You see, one of the other neat things about FRANKENSTEIN MUST BE DESTROYED is the performance by Freddie Jones— in his film debut, no less— as the “monster.”  I have to put “monster” in quotes because Frankenstein’s creation in this movie isn’t really a monster, and that’s because he’s probably Baron Frankenstein’s most successful creation in the series.  That being said, it’s also the most likely reason this well-made Frankenstein movie underperformed at the box office in 1969— in spite of an above average story, some decent scares and scenes of suspense, and the presence of Peter Cushing, this one really didn’t have a monster, and fans go to Frankenstein movies to see a monster.

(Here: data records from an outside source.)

-- ==== Sys2Proof/Machine/Core.lean ====
section
/-! DEFINITION. The machine behind the host's interface. -/

def Sys2Proof.core : Host.Core :=
  { State := Sys2Proof.Machine.State, Fault := Sys2Proof.Machine.Fault,
    Refusal := Sys2Proof.Machine.Refusal, step := Sys2Proof.Machine.step,
    reset := Sys2Proof.Machine.State.reset }
end

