-- ==== Sys2Proof/Tests/Slice0.lean ====
section
/-! SUPPORT. Tests against the vectors of 95_test_vectors.md and the encodings of 30_encoding.md, and for each
statement with hypotheses a named witness that meets them. -/

namespace Sys2Proof.Tests

open Sys2Proof.Machine Sys2Proof.Statements

/-! ## Small states -/

/-- Calm draws with received byte `m`. -/
def calmDraw (m : Byte) : Draw :=
  { grant := true, miso := m, xerr := false, drdy := .low, accept := true, expire := false }

/-- Draws that hold whatever can hold. -/
def heldDraw : Draw :=
  { grant := false, miso := 0, xerr := false, drdy := .high, accept := false, expire := false }

/-- A granted exchange with the transport-error flag. -/
def errorDraw (m : Byte) : Draw := { calmDraw m with xerr := true }

/-- The turn on which the schedule takes a timeout. -/
def expiredDraw : Draw := { heldDraw with expire := true }

/-- Idle in state OK, with this input next. -/
def idle (i : Input) : State := { State.reset with idst := .ok, idNibble := 3, script := [i] }

/-- After a failed identification, with this input next. -/
def halted (i : Input) : State :=
  { State.reset with idst := .halted, idNibble := 5, err := .errIdMismatch, script := [i] }

/-- Command `c` at micro-pc `k` in state OK, with a Seq turn next. -/
def running (c : Cmd) (k : Nat) (d : Draw) : State :=
  { State.reset with
    idst := .ok, idNibble := 3, busy := true, cur := some c, upc := k, script := [.seq d] }

/-- `IDENTIFY` at micro-pc `k`, with a Seq turn next. -/
def identifying (k : Nat) (d : Draw) : State :=
  { State.reset with busy := true, cur := some .identify, upc := k, script := [.seq d] }

/-- `WREG a, v` inside its frame, with a Seq turn next. -/
def inFrame (a : Nibble) (v : Byte) (k : Nat) (d : Draw) : State :=
  { running (.wreg a v) k d with cs1 := .asserted }

/-- `FORWARD 0x123456` polling its armed transfer, with this input next. -/
def armed (x : Fin 4) (i : Input) : State :=
  { running (.forward 0x123456) 3 heldDraw with
    sel2 := .asserted, x2Busy := true, x2Idx := x, tx2Buf := ⟨0x12, 0x34, 0x56⟩, script := [i] }

/-- The events a step adds to an empty trace. -/
def traceOf : Host.Outcome State Fault Refusal → List Event
  | .next s => s.trace
  | _ => []

/-- A field of the next state. -/
def after {α : Type} (f : State → α) : Host.Outcome State Fault Refusal → Option α
  | .next s => some (f s)
  | _ => none

/-! ## Well-formedness -/

/-- A channel at or above `NUM_CHANNELS` is the one ill-formed term (30_encoding.md R139). -/
theorem test_acquire_ill_formed (ch : Nibble) (h : Config.numChannels ≤ ch.toNat) :
    (Instr.acquire ch).wellFormed = false := by
  simp [Instr.wellFormed]; omega

/-- V-DE16: with one channel, channel 1 is refused by the decoder. -/
theorem test_decode_refuses_channel (h : Config.numChannels = 1) :
    decodeCmd 0x70000001 = .error .errBadOperand := by
  have h1 : decodeCmd 0x70000001 =
      if (1 : Nibble).toNat < Config.numChannels then .ok (.acquire 1) else .error .errBadOperand := rfl
  rw [h1, h]; rfl

/-- V-DE17: with sixteen, channel 1 decodes. -/
theorem test_decode_channel (h : Config.numChannels = 16) :
    decodeCmd 0x70000001 = .ok (.acquire 1) := by
  have h1 : decodeCmd 0x70000001 =
      if (1 : Nibble).toNat < Config.numChannels then .ok (.acquire 1) else .error .errBadOperand := rfl
  rw [h1, h]; rfl

theorem channel_zero : (0 : Nibble).toNat < Config.numChannels := by
  simp [Config.numChannels]

theorem test_acquire_zero_well_formed : (Instr.acquire 0).wellFormed = true := by
  simp [Instr.wellFormed, Config.numChannels]

/-! ## Decoding (95_test_vectors.md 2.1) -/

theorem test_decode_nop : decodeCmd 0x00000000 = .ok .nop := by rfl

theorem test_decode_nop_reserved : decodeCmd 0x00000001 = .error .errBadOperand := by rfl

theorem test_decode_rreg : decodeCmd 0x1F000000 = .ok (.rreg 15) := by rfl

theorem test_decode_rreg_reserved : decodeCmd 0x12000001 = .error .errBadOperand := by rfl

theorem test_decode_wreg : decodeCmd 0x2A0000FF = .ok (.wreg 10 0xFF) := by rfl

theorem test_decode_wreg_reserved : decodeCmd 0x2A000100 = .error .errBadOperand := by rfl

theorem test_decode_opcode : decodeCmd 0x30000015 = .ok (.opcode 0x15) := by rfl

theorem test_decode_opcode_reserved : decodeCmd 0x310000FC = .error .errBadOperand := by rfl

theorem test_decode_rdata : decodeCmd 0x40000000 = .ok .rdata := by rfl

theorem test_decode_rdata_reserved : decodeCmd 0x40000001 = .error .errBadOperand := by rfl

theorem test_decode_identify : decodeCmd 0x50000000 = .ok .identify := by rfl

theorem test_decode_configure : decodeCmd 0x60000000 = .ok .configure := by rfl

theorem test_decode_acquire : decodeCmd 0x70000000 = .ok (.acquire 0) := by rfl

theorem test_decode_acquire_reserved : decodeCmd 0x70000010 = .error .errBadOperand := by rfl

theorem test_decode_forward : decodeCmd 0x80FFFFFF = .ok (.forward 0xFFFFFF) := by rfl

theorem test_decode_forward_reserved : decodeCmd 0x81000000 = .error .errBadOperand := by rfl

theorem test_decode_reset_pulse : decodeCmd 0x90000000 = .ok .resetPulse := by rfl

theorem test_decode_reset_pulse_reserved : decodeCmd 0x90000001 = .error .errBadOperand := by rfl

theorem test_decode_wait : decodeCmd 0xA00003E8 = .ok (.wait 1000) := by rfl

theorem test_decode_illegal : decodeCmd 0xB0000000 = .error .errIllegalOp := by rfl

theorem test_decode_illegal_top : decodeCmd 0xFFFFFFFF = .error .errIllegalOp := by rfl

theorem test_decode_sync : decodeWord 0x300000FC = .ok .sync := by rfl

theorem test_decode_wakeup : decodeWord 0x30000000 = .ok .wakeup := by rfl

/-! Wire opcodes (30_encoding.md R132; 95_test_vectors.md 2.2). -/

theorem test_decode_wire :
    decodeWire 0x10 = some (.wireRreg 0) ∧ decodeWire 0x1F = some (.wireRreg 15) ∧
    decodeWire 0x50 = some (.wireWreg 0) ∧ decodeWire 0x5F = some (.wireWreg 15) ∧
    decodeWire 0xFC = some .wireSync ∧ decodeWire 0x00 = some .wireWakeup ∧
    decodeWire 0x01 = some .wireRdata ∧ decodeWire 0x20 = none ∧ decodeWire 0xFD = none := by decide

/-! Encodings, the other way. -/

theorem test_encode :
    encode .nop = (32, 0x00000000) ∧ encode (.rreg 15) = (32, 0x1F000000) ∧
    encode (.wreg 10 0xFF) = (32, 0x2A0000FF) ∧ encode (.opcode 0x15) = (32, 0x30000015) ∧
    encode .rdata = (32, 0x40000000) ∧ encode .identify = (32, 0x50000000) ∧
    encode .configure = (32, 0x60000000) ∧ encode (.acquire 1) = (32, 0x70000001) ∧
    encode (.forward 0xFFFFFF) = (32, 0x80FFFFFF) ∧ encode .resetPulse = (32, 0x90000000) ∧
    encode (.wait 1000) = (32, 0xA00003E8) ∧ encode .sync = (32, 0x300000FC) ∧
    encode .wakeup = (32, 0x30000000) ∧ encode (.wireRreg 2) = (8, 0x12) ∧
    encode (.wireWreg 2) = (8, 0x52) := by decide

/-! A placed word is decoded and run by the next step. -/

theorem test_placed_word_runs :
    after (fun s => s.err) (step (State.reset.withFetchWord 32 0x12000000)) = some .errNotIdentified ∧
    after (fun s => s.cur) (step (State.reset.withFetchWord 32 0x50000000)) =
      some (some .identify) := by decide

theorem test_placed_wire_opcode_runs :
    traceOf (step (State.reset.withFetchWord 8 0xFC)) = [.x1 0xFC 0x00 false] := by rfl

/-! ## One step of each command (95_test_vectors.md 2.4 to 2.10) -/

/-- V-RR3: the fourth byte is kept, the wire opcode is 0x12. -/
theorem test_rreg_keeps_fourth :
    after (fun s => s.rxBuf) (exec (.rreg 2) (running (.rreg 2) 6 (calmDraw 0x5A))) =
      some ⟨0x5A, 0x00, 0x00⟩ := by rfl

theorem test_rreg_opcode :
    traceOf (exec (.rreg 2) (running (.rreg 2) 3 (calmDraw 0xAA))) = [.x1 0x12 0xAA false] := by rfl

/-- V-RR4: `DRDY` high holds. -/
theorem test_rreg_held : exec (.rreg 2) (running (.rreg 2) 0 heldDraw) =
    .next (running (.rreg 2) 0 heldDraw) := by rfl

/-- V-WR3 and V-WR4: the frame's opcode and value bytes; no gate. -/
theorem test_wreg_opcode :
    traceOf (exec (.wreg 3 0xE0) (inFrame 3 0xE0 1 (calmDraw 0))) = [.x1 0x53 0 false] := by rfl

theorem test_wreg_value :
    traceOf (exec (.wreg 3 0xE0) (inFrame 3 0xE0 3 (calmDraw 0))) = [.x1 0xE0 0 false] := by rfl

/-- V-OP4: a bare opcode is sent as it is. -/
theorem test_opcode_sends :
    traceOf (exec (.opcode 0x15) (running (.opcode 0x15) 1 (calmDraw 7))) = [.x1 0x15 7 false] := by
  rfl

/-- V-OP1, V-OP2. -/
theorem test_sync_sends :
    traceOf (exec .sync (running (.opcode 0xFC) 1 (calmDraw 7))) = [.x1 0xFC 7 false] := by rfl

theorem test_wakeup_sends :
    traceOf (exec .wakeup (running (.opcode 0x00) 1 (calmDraw 7))) = [.x1 0x00 7 false] := by rfl

/-- 2.6, status byte 0x5F: ID 5, not the low nibble; the banner fails; the block halts. -/
theorem test_identify_takes_top_nibble :
    after (fun s => s.idNibble)
      (exec .identify { identifying 11 (calmDraw 0) with rxdata := 0x5F }) = some 5 := by rfl

theorem test_identify_halts :
    after (fun s => (s.idst, s.err))
      (exec .identify { identifying 13 (calmDraw 0) with idNibble := 5 }) =
      some (.halted, .errIdMismatch) := by rfl

/-- V-CF1: the count byte is 3, and the settle is one unit. -/
theorem test_configure_count :
    traceOf (exec .configure (running .configure 3 (calmDraw 0))) = [.x1 0x03 0 false] := by rfl

theorem test_configure_settles :
    traceOf (exec .configure (running .configure 9 (calmDraw 0))) = [.delay 1] := by rfl

/-- V-RD6 and V-RD7: the first received byte is the least significant. -/
theorem test_rdata_decodes :
    after (fun s => s.sample)
      (exec .rdata { running .rdata 9 (calmDraw 0) with rxBuf := ⟨0x56, 0x34, 0x12⟩ }) =
      some 0x123456 := by rfl

theorem test_rdata_order_matters :
    after (fun s => s.sample)
      (exec .rdata { running .rdata 9 (calmDraw 0) with rxBuf := ⟨0x12, 0x34, 0x56⟩ }) =
      some 0x563412 := by rfl

/-- P2, micro-pc 24 and 27: the sample is armed most significant byte first, and reported. -/
theorem test_acquire_arms :
    traceOf (exec (.acquire 0)
      { running (.acquire 0) 24 (calmDraw 0) with sample := 0x123456, sel2 := .asserted }) =
      [.arm2 0x12 0x34 0x56] := by rfl

theorem test_acquire_reports :
    traceOf (exec (.acquire 0) { running (.acquire 0) 27 (calmDraw 0) with sample := 0x123456 }) =
      [.tele (.sampleOut 0x123456)] := by rfl

/-- V-FW4, and V-FW11's held `IRQWAIT`. -/
theorem test_forward_arms :
    traceOf (exec (.forward 0x010203) (running (.forward 0x010203) 2 heldDraw)) =
      [.arm2 0x01 0x02 0x03] := by rfl

theorem test_forward_waits :
    exec (.forward 1) { running (.forward 1) 0 (calmDraw 0) with irqPending := true } =
      .next { running (.forward 1) 0 (calmDraw 0) with irqPending := true } := by rfl

/-- V-CT1, V-CT4, V-CT5. -/
theorem test_reset_pulse_asserts :
    traceOf (exec .resetPulse (running .resetPulse 0 heldDraw)) = [.rst .asserted] := by rfl

theorem test_reset_pulse_delays :
    traceOf (exec .resetPulse (running .resetPulse 3 heldDraw)) = [.delay 200] := by rfl

theorem test_wait_longest :
    traceOf (exec (.wait 0xFFFFFF) (running (.wait 0xFFFFFF) 0 heldDraw)) = [.delay 16777215] := by rfl

theorem test_nop_in_halted :
    after (fun s => (s.err, s.idst, s.busy)) (exec .nop (halted (.hostWrite 0 4 0))) =
      some (.errNone, .halted, true) := by rfl

/-- 2.2: the wire opcodes. -/
theorem test_wire_opcodes :
    traceOf (exec (.wireRreg 15) (running (.rreg 15) 3 (calmDraw 1))) = [.x1 0x1F 1 false] ∧
    traceOf (exec (.wireWreg 15) (inFrame 15 0 1 (calmDraw 1))) = [.x1 0x5F 1 false] ∧
    traceOf (exec .wireSync (running (.opcode 0xFC) 1 (calmDraw 1))) = [.x1 0xFC 1 false] ∧
    traceOf (exec .wireWakeup (running (.opcode 0x00) 1 (calmDraw 1))) = [.x1 0x00 1 false] ∧
    traceOf (exec .wireRdata (running .rdata 4 (calmDraw 1))) = [.x1 0x01 1 false] :=
  ⟨rfl, rfl, rfl, rfl, rfl⟩

/-! ## Acceptance (2.3), aborts (2.11), the window (2.12) -/

/-- V-AC4, V-AC7, V-AC8, V-AC10. -/
theorem test_rejections :
    traceOf (step (idle (.hostWrite 0 4 0x50000000))) =
      [.reject 0x50000000 .errAlreadyIdentified] ∧
    traceOf (step (halted (.hostWrite 0 4 0x90000000))) = [.reject 0x90000000 .errHalted] ∧
    traceOf (step (halted (.hostWrite 0 4 0xB0000000))) = [.reject 0xB0000000 .errIllegalOp] ∧
    traceOf (step { idle (.hostWrite 0 4 0xB0000000) with busy := true, cur := some .rdata }) =
      [.reject 0xB0000000 .errBusy] := ⟨rfl, rfl, rfl, rfl⟩

/-- V-AB6: the abort at `POLL2` after one byte. -/
theorem test_abort_at_poll :
    (abortWith .errUnresponsive id (armed 1 (.seq expiredDraw))).trace =
      [.disarm2, .sel2 .deasserted .seq, .abort .errUnresponsive] ∧
    (abortWith .errUnresponsive id (armed 1 (.seq expiredDraw))).idst = .ok := ⟨rfl, rfl⟩

/-- V-AB1: the abort at `GATE` leaves OK. -/
theorem test_abort_at_gate :
    (abortWith .errUnresponsive gateTimeoutEffect (running (.rreg 2) 0 expiredDraw)).trace =
      [.abort .errUnresponsive] ∧
    (abortWith .errUnresponsive gateTimeoutEffect (running (.rreg 2) 0 expiredDraw)).idst =
      .unchecked := ⟨rfl, rfl⟩

/-- V-AB3: the abort in a frame deasserts `CS1` and counts the failure. -/
theorem test_abort_in_frame :
    (abortWith .errXfer xferEffect (inFrame 1 1 2 (errorDraw 0))).trace =
      [.cs1 .deasserted, .abort .errXfer] ∧
    (abortWith .errXfer xferEffect (inFrame 1 1 2 (errorDraw 0))).failCount = 1 := ⟨rfl, rfl⟩

/-- V-HW1, V-HW2, V-HW4; V-FW12's and 2.6's `STATUS`. -/
theorem test_window_words :
    windowWord State.reset 0x04 .high = 0x00000000 ∧ windowWord State.reset 0x04 .low = 0x00010000 ∧
    windowWord State.reset 0x08 .high = 0x00000001 ∧ windowWord State.reset 0x00 .high = 0 ∧
    windowWord (armed 0 .irq) 0x04 .high = 0x0000302B ∧
    windowWord (halted .irq) 0x04 .high = 0x00005704 := by decide

/-- The ten codes in `STATUS.ERR` (60_exceptions.md R340). -/
theorem test_error_codes :
    [ErrCode.errNone, .errIllegalOp, .errBadOperand, .errBusy, .errNotIdentified, .errHalted,
      .errAlreadyIdentified, .errIdMismatch, .errUnresponsive, .errXfer].map
      (fun e => windowWord { State.reset with err := e } 0x04 .high) =
      [0x000, 0x100, 0x200, 0x300, 0x400, 0x500, 0x600, 0x700, 0x800, 0x900] := by decide

/-- V-HW3, V-HW6. -/
theorem test_register_writes :
    after (fun s => s.cirqEn) (step (idle (.hostWrite 0x08 4 0xFFFFFFFE))) = some false ∧
    after (fun s => s.sample) (step (idle (.hostWrite 0x10 4 0x12345678))) = some 0 := ⟨rfl, rfl⟩

/-- V-HW7. -/
theorem test_refused_reads :
    step (idle (.hostRead 0x02 4 .low)) = .refused (.hostAccess 0x02 4) ∧
    step (idle (.hostRead 0x04 2 .low)) = .refused (.hostAccess 0x04 2) ∧
    step (idle (.hostRead 0x20 4 .low)) = .refused (.hostAccess 0x20 4) := ⟨rfl, rfl, rfl⟩

/-- A byte address of the window, wherever it is based (20_memory.md R101). -/
theorem test_mem_read (s : State) :
    memRead s (Config.hostBase + 0x08) 4 .high = some (windowWord s 0x08 .high) ∧
    memRead s (Config.hostBase + 0x02) 4 .high = none := by
  simp [memRead, offsetOf, admitted]

/-! ## The host's side -/

/-- A line of P1 and a pseudo-instruction (30_encoding.md R143, R144). -/
theorem test_assemble_plain :
    assembleLine ['S', 'y', 'n', 'c', ' ', ';', 'x'] = some [0x300000FC] ∧
    assembleLine ['S', 'T', 'A', 'R', 'T', 'U', 'P'] =
      some [0x90000000, 0x50000000, 0x60000000] := by decide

In FRANKENSTEIN MUST BE DESTROYED, the fanatical Baron Frankenstein (Peter Cushing) is experimenting with brain transplants.  He can transplant brains from one body to  another, but another scientist, Dr. Brandt (George Pravda) perfected the method of freezing brains so they could be stored for future use.  Before Brandt could tell Frankenstein the secret of freezing brains, he went mad.

Years later, Baron Frankenstein learns that Brandt is housed in an insane asylum.  To get Brandt out, he blackmails a young doctor Karl (Simon Ward, also in his film debut) and his girlfriend Anna (Veronica Carlson) into helping him, but in the process of breaking Brandt out of the institution, Brandt has a heart attack.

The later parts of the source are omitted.